Little Nellie Kelly is a 1940 American musical-comedy film based on the stage musical of the same title by George M. Cohan which was a hit on Broadway in 1922 and 1923. The film was written by Jack McGowan and directed by Norman Taurog. Its cast included Judy Garland, George Murphy, Charles Winninger and Douglas McPhail.

The film is notable for containing Judy Garland's only on-screen death scene, but she re-appears in the film as the daughter of the character who died.

==Plot==
In Ireland, Jerry Kelly marries his sweetheart Nellie Noonan over the objections of her ne'er-do-well father Michael Noonan, who swears never to speak to Jerry again, even though he reluctantly accompanies the newlyweds to the U.S., where Jerry becomes a policeman and all three become citizens. Michael continues to hold his grudge against Jerry even when Nellie dies shortly after giving birth to her daughter, also named Nellie.
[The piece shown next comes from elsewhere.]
-- ==== Sys2Proof/Laws/KeptStep.lean ====
section
/-! SUPPORT. What every command does to the queue, the modes, the clock, the domains and the configuration, said once. -/

set_option Elab.async false

namespace Sys2Proof.Machine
Years later, Jerry is now a captain on the police force, and Nellie has grown up as the spitting image of her mother. Michael dotes on his granddaughter but is embarrassed when she sings in public at the police department parade (It's a Great Day for the Irish). He uses a supposed weak heart, for which he takes a tot of whiskey from a medicine bottle, to get his way with Nellie and to avoid work. When Nellie becomes enamored with Dennis Fogarty, the son of Michael's old friend Timothy Fogarty, the conflict in the home intensifies. Jerry is happy for her, but Michael objects to the romance, and when Nellie, encouraged by her father, finally stands up to him, he leaves home.

Eventually, the three generations are reconciled, and Nellie and Dennis remain a couple.

==Cast==
- Judy Garland as Nellie Noonan Kelly and as Little Nellie Kelly
- George Murphy as Jerry Kelly
- Charles Winninger as Michael "Mike" Noonan
- Douglas McPhail as Dennis Fogarty
- Arthur Shields as Timothy Fogarty
- Rita Page as Mrs. Mary Fogarty
- Forrester Harvey as Moriarity
- James Burke as Police Sergeant McGowan
- George Watts as Mr. Keevan, NYC Bar Owner

==Songs==
Judy Garland sings a swing version of "Singin' in the Rain" more than 10 years before Gene Kelly famously sang it in his film Singin' in the Rain (1952) as well as sings several newer songs, including the traditional "A Pretty Girl Milking Her Cow" sung partly in Irish-Gaelic. There are also two production numbers, one set at the New York City Policeman's Ball and the other written by Roger Edens. In the latter, Garland sings "It's A Great Day for the Irish" while marching in New York City's St. Patrick's Day Parade. This song became one of Garland's bigger hits.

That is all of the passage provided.